PREOPERATIVE DIAGNOSIS: Right hip capsulitis with possible labral tearing and camera pincer impingement
POSTOPERATIVE DIAGNOSIS: Camera pincer impingement right hip with articular surface delamination, degenerative labral tearing and early osteoarthritis
OPERATION: Right hip arthroscopy with debridement of labrum and articular cartilage with conversion to open lateral incision with an acetabuloplasty, labral repair and femoral neck osteoplasty
SURGEON: ANESTHESIA: General

INDICATIONS: Patient has continued to have pain and got about two days of relief with a Cortisone shot. He has been unable to gain his motion back. He has some referred lateral pain as well. Both his MRI and x-rays were not significant for arthritis. He did have some cam pincer changes.

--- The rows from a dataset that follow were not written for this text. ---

/-- The phase of a masked section of any length that does not write it. -/
theorem runOps_oscPhase_masked (ops : List Instr) (s t : State) (hg : s.gie = false)
    (hops : ∀ i ∈ ops, i ≠ .rst ∧ hostWrites i ≠ some .irqCtrl) (hphase : ∀ i ∈ ops, hostWrites i ≠ some .oscPhase)
    (h : runOps ops s = .next t) : t.oscPhase = s.oscPhase := by
  refine (runOps_induction (fun u => u.gie = false ∧ u.oscPhase = s.oscPhase)
    (fun i => i ≠ .rst ∧ hostWrites i ≠ some .irqCtrl ∧ hostWrites i ≠ some .oscPhase) ?_ ops s t
    (fun i hi => ⟨(hops i hi).1, (hops i hi).2, hphase i hi⟩) ⟨hg, rfl⟩ h).2
  rintro i u v ⟨hrst, hmask, hwrites⟩ ⟨hu, hkept⟩ hv
  exact ⟨(maskKept_exec i u v hu hrst hmask hv).gie.trans hu, (oscPhase_masked i u v hu hrst hwrites hv).trans hkept⟩

/-- A run that completes is its first instruction and the run of the rest. -/
theorem runOps_cons_next (i : Instr) (is : List Instr) (s t : State) (h : runOps (i :: is) s = .next t) :
    ∃ u, exec i s = .next u ∧ runOps is u = .next t := by
  cases hi : exec i s with
  | next u => exact ⟨u, rfl, (runOps_cons i is s u hi).symm.trans h⟩
  | fault | refused => simp [runOps, hi] at h

/-- A run of two lists that completes is two runs that complete. -/
theorem runOps_append_next (is js : List Instr) (s t : State) (h : runOps (is ++ js) s = .next t) :
    ∃ u, runOps is s = .next u ∧ runOps js u = .next t := by
  induction is generalizing s with
  | nil => exact ⟨s, rfl, h⟩
  | cons i is ih =>
    obtain ⟨v, hv, hrest⟩ := runOps_cons_next i (is ++ js) s t h
    obtain ⟨u, hu, hjs⟩ := ih v hrest
    exact ⟨u, (runOps_cons i is s v hv).trans hu, hjs⟩

/-- The bracket closes the mask before its operations and opens it after them (30_encoding.md R112). -/
theorem critOps_next (ops : List Instr) (s t : State) (h : runOps (critOps ops) s = .next t) :
    ∃ u, runOps ops { s with gie := false } = .next u ∧ t = { u with gie := true } := by
  have hclose : exec (.hwr 0x04#8 0#24) s = .next { s with gie := false } := rfl
  rw [critOps, List.append_assoc, List.singleton_append, runOps_cons _ _ _ _ hclose] at h
  obtain ⟨u, hu, hopen⟩ := runOps_append_next ops _ _ t h
  exact ⟨u, hu, (Host.Outcome.next.inj hopen).symm⟩

/-- Settles O25: a masked run keeps what each of its instructions keeps, and the bracket runs its operations masked. -/
theorem maskedSection : Obligations.MaskedSection := by
  refine ⟨fun ops s t hg hops h => ?_, fun ops s t hops h => ?_⟩
  · have hkept := runOps_maskKept ops s t hg hops h
    exact ⟨hkept.gie.trans hg, hkept.q, hkept.widx, hkept.rxState, hkept.frSample, hkept.rxp, hkept.smpp, hkept.out,
      fun hphase => runOps_oscPhase_masked ops s t hg hops hphase h⟩
  · obtain ⟨u, hu, rfl⟩ := critOps_next ops s t h
    have hkept := runOps_maskKept ops _ u rfl hops hu
    exact ⟨rfl, hkept.q, hkept.widx, hkept.rxp, hkept.smpp⟩

/-! ### The two services share no state (R261) -/

/-- The state after the frame of a tick's sample, with the phase the sample service left. -/
def framed (d : Sample12) (p : Phase) (s : State) : State :=
  { s with smpp := false, oscPhase := p, out := s.out ++ frameEvents d, frSample := d, cs := false, frState := .idle }

/-- A sample service that completes starts the same frame from the same phase before and after the service of a byte:
it reads nothing that the RX service writes. -/
theorem sampleService_serveByte (b : Byte) (s t : State) (h : sampleService s = .next t) :
    ∃ p, sampleService s = .next (frameStart (tickSample s) { s with smpp := false, oscPhase := p }) ∧
      sampleService (serveByte b s) =
        .next (frameStart (tickSample s) { serveByte b s with smpp := false, oscPhase := p }) := by
  rw [serveByte_frame]
  rcases sampleService_cases s with ⟨-, hs⟩ | ⟨ht, ha, hs⟩ | ⟨-, -, -, hs⟩ | ⟨ht, ha, hlt, hs⟩
  · rw [hs] at h
    cases h
  · exact ⟨s.oscPhase, by simp [hs, tickSample, ha], by simp [sampleService, tickSample, ht, ha]⟩
  · rw [hs] at h
    cases h
  · refine ⟨advance s.oscPhase s.oscInc, by simp only [hs, tickSample, ha, if_true], ?_⟩
    simp only [sampleService, tickSample, ht, ha, hlt, if_true]
    rfl

/-- `FRAME` from a state whose `SVC` starts the frame of `d`. -/
theorem frameOps_framed (d : Sample12) (p : Phase) (s : State)
    (h : exec .svc s = .next (frameStart d { s with smpp := false, oscPhase := p })) :
    runOps frameOps s = .next (framed d p s) := by
  rw [frameOps, runOps_cons _ _ _ _ h, runOps_cons _ _ _ _ rfl, runOps_cons _ _ _ _ rfl, wholeFrame_eq]
  rfl

/-- The frame and the service of a byte in either order differ in the order of the output history alone. -/
theorem framed_serveByte (b : Byte) (d : Sample12) (p : Phase) (s : State) :
    framed d p (serveByte b s) =
      { serveByte b (framed d p s) with out := s.out ++ [.txb b] ++ frameEvents d } := by
  rw [serveByte_congr b s (framed d p s) rfl rfl rfl rfl, serveByte_frame b s]
  rfl

/-- Settles O26: the frame then the byte, and the byte then the frame, each run to its end. -/
theorem servicesCommute : Obligations.ServicesCommute := by
  intro s t hg hf hs hrxp h
  obtain ⟨v, hsvc, -⟩ := runOps_cons_next _ _ s t h
  obtain ⟨p, hbefore, hafter⟩ := sampleService_serveByte s.rxdata s v ((exec_svc_sample s hg hf hs).symm.trans hsvc)
  have hframe := frameOps_framed _ p s ((exec_svc_sample s hg hf hs).trans hbefore)
  have hbyte : runOps [.svc] (framed (tickSample s) p s) = .next (serveByte s.rxdata (framed (tickSample s) p s)) :=
    runOps_cons _ [] _ _ (exec_svc_serves (framed (tickSample s) p s) hg rfl rfl hrxp)
  obtain rfl := Host.Outcome.next.inj (((runOps_append frameOps [.svc] s _ hframe).trans hbyte).symm.trans h)
  have hlater : exec .svc (serveByte s.rxdata s) = sampleService (serveByte s.rxdata s) := by
    rw [serveByte_frame]
    exact exec_svc_sample _ hg hf hs
  refine ⟨framed (tickSample s) p (serveByte s.rxdata s), frameOps_framed _ p _ (hlater.trans hafter), ?_, ?_, ?_⟩
  · rw [framed_serveByte]
  · rw [serveByte_frame]
    rfl
  · rw [framed_serveByte]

PROCEDURE: The patient was taken to the operating room. We had discussed arthroscopic versus possible opening if his capsule was tight and he was having difficulty being able to get into the bony procedure. He was then placed in the lateral position after a time out was performed. He had a sterile prep and drape in the usual fashion. Smith and Nephew lateral positioner was performed and the foot well padded. I checked the range of motion of the hip which was limited with extension and internal rotation.

He had an anterolateral portal made after localization with the needle and an ??????? wire was then placed with dilating up for placement of the anterolateral cannula. An anterior portal was then made but I had to actually pull back and do a capsulotomy because of how tight he was and I was having difficulty getting in from his anterior capsule being somewhat adherent.

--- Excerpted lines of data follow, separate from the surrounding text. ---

-- ==== Sys2Proof/Syntax.lean ====
section
/-! DEFINITION. The commands of the block: one constructor per row of the opcode table, with the operands the spec gives the event. -/
namespace Sys2Proof

/-! ## Leaf instruction fields (R68) -/

/-- RR format. In the vector majors MK is [6:4]; in every other RR major FN fills [6:0] and `msk` must be 0. -/
structure RR where
  g : BitVec 4
  d : BitVec 5
  a : BitVec 5
  b : BitVec 5
  msk : BitVec 3
  deriving DecidableEq, Repr

/-- RI format. -/
structure RI where
  g : BitVec 4
  d : BitVec 5
  a : BitVec 5
  imm : BitVec 12
  deriving DecidableEq, Repr

/-- RI format of the immediate shifts: IMM[9:5] is reserved, IMM[4:0] the amount; IMM[11:10] is fixed by the row. -/
structure SHf where
  g : BitVec 4
  d : BitVec 5
  a : BitVec 5
  rsv : BitVec 5
  amt : BitVec 5
  deriving DecidableEq, Repr

/-- LI format; H is fixed by the row. -/
structure LIf where
  g : BitVec 4
  d : BitVec 5
  imm : BitVec 16
  deriving DecidableEq, Repr

/-- RI format of CMPI: D[4:3] is fixed by the row, D[2:0] names the predicate. -/
structure CMPf where
  g : BitVec 4
  pd : BitVec 3
  a : BitVec 5
  imm : BitVec 12
  deriving DecidableEq, Repr

/-- BR format. -/
structure BRf where
  g : BitVec 4
  d : BitVec 5
  a : BitVec 5
  target : BitVec 12
  deriving DecidableEq, Repr

/-- LP format. -/
structure LPf where
  g : BitVec 4
  k : BitVec 2
  rsv : BitVec 3
  a : BitVec 5
  fin : BitVec 12
  deriving DecidableEq, Repr

/-- LPI format. -/
structure LPIf where
  g : BitVec 4
  k : BitVec 2
  count : BitVec 8
  fin : BitVec 12
  deriving DecidableEq, Repr

/-- AG format; S and V are fixed by the row. -/
structure AGf where
  g : BitVec 4
  d : BitVec 5
  ag : BitVec 3
  msk : BitVec 3
  rsv : BitVec 9
  deriving DecidableEq, Repr

/-- AGS format. -/
structure AGSf where
  g : BitVec 4
  ag : BitVec 3
  field : BitVec 2
  a : BitVec 5
  add : BitVec 1
  rsv : BitVec 11
  deriving DecidableEq, Repr

/-- S format. -/
structure Sf where
  g : BitVec 4
  d : BitVec 5
  x : BitVec 5
  y : BitVec 5
  p : BitVec 4
  deriving DecidableEq, Repr

/-- W format. -/
structure Wf where
  g : BitVec 4
  d : BitVec 5
  a : BitVec 5
  b : BitVec 5
  pd : BitVec 3
  cn : BitVec 4
  deriving DecidableEq, Repr

/-- What the check stage finds in a line's symbols (R393): nothing, an error in one symbol, an uncorrectable one, or an error of
three or more symbols that it takes for a clean or a corrected line with these data. -/
inductive LineCheck where
  | clean
  | oneSymbol
  | uncorrectable
  | wrong (corrected : Bool) (data : BitVec 512)
  deriving DecidableEq, Repr

/-! ## Packets -/

/-- A request as it stands at its target (R354, R446). The operation is the command's row.
`via` is the edge port it came in through, if any; `rsv` says that a reserved header field is nonzero; `check` is what
the check stage finds in the heartwood lines it reads, in order, clean where the list ends (R393, R423); `hdr` is the
header flit (R354), or the header slot of a request that came in from a link (R473). -/
structure Req where
  origin : BitVec 17
  src : Nat
  dst : Nat
  tag : BitVec 15
  addr : BitVec 64
  acctEn : Bool
  acctGc : BitVec 12
  len : Nat
  vc : Nat
  rsv : Bool
  via : Option Nat
  data : List Word
  check : List LineCheck := []
  hdr : BitVec 128 := 0
  deriving DecidableEq, Repr

/-- A response as it arrives at endpoint `ep` (R354, R446); `via` is the edge port it came in through, if any.
`len` is the packet's data flit count and `rsv` says that VC or a reserved field breaks R356; `src` is the endpoint it comes from, and
`hdr` its header flit. -/
structure Resp where
  ep : Nat
  via : Option Nat
  tag : BitVec 15
  code : BitVec 8
  len : Nat
  rsv : Bool
  data : List Word
  src : Nat := 0
  hdr : BitVec 128 := 0
  deriving DecidableEq, Repr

After a period I could put a needle in but I was having trouble dilating up and thus a shaver was then brought in and used to clean up the labrum and the articular cartilage as particularly anteriorly but even posteriorly he had some delamination at the edge of the articular margin and the labrum. I cleaned up a little bit of the fovea and the ligament of teres was not torn. Inferiorly he was unremarkable. I thus converted him to an open procedure.

He had a lateral incision made which was extended down and retractors placed. A T-shaped capsular incision was made. I peeled off the labrum to be able to do an acetabuloplasty and take off some of the pincer mechanism. Traction was taken off to allow for the femoral neck after I had repaired the labrum of which a portion of it was not reparable. I could repair it up to about the 11 to 11:30 position from anteriorly but he had a little bit from the 10 to the 11:30 position where his labrum was torn enough. He did have some speckling of the articular cartilage more towards the lateral aspect. He was noted to have some capsulitis and some synovium sitting particularly over the area of the femoral neck that I had to remove in order to allow for excision of the bone. The labrum had been repaired with an Arthrex Bio stay tack anchor that was passed around the labrum and tied as a simple stitch with the knot up on the acetabulum. A C-arm intensifier was used for the arthroscopic part of the procedure.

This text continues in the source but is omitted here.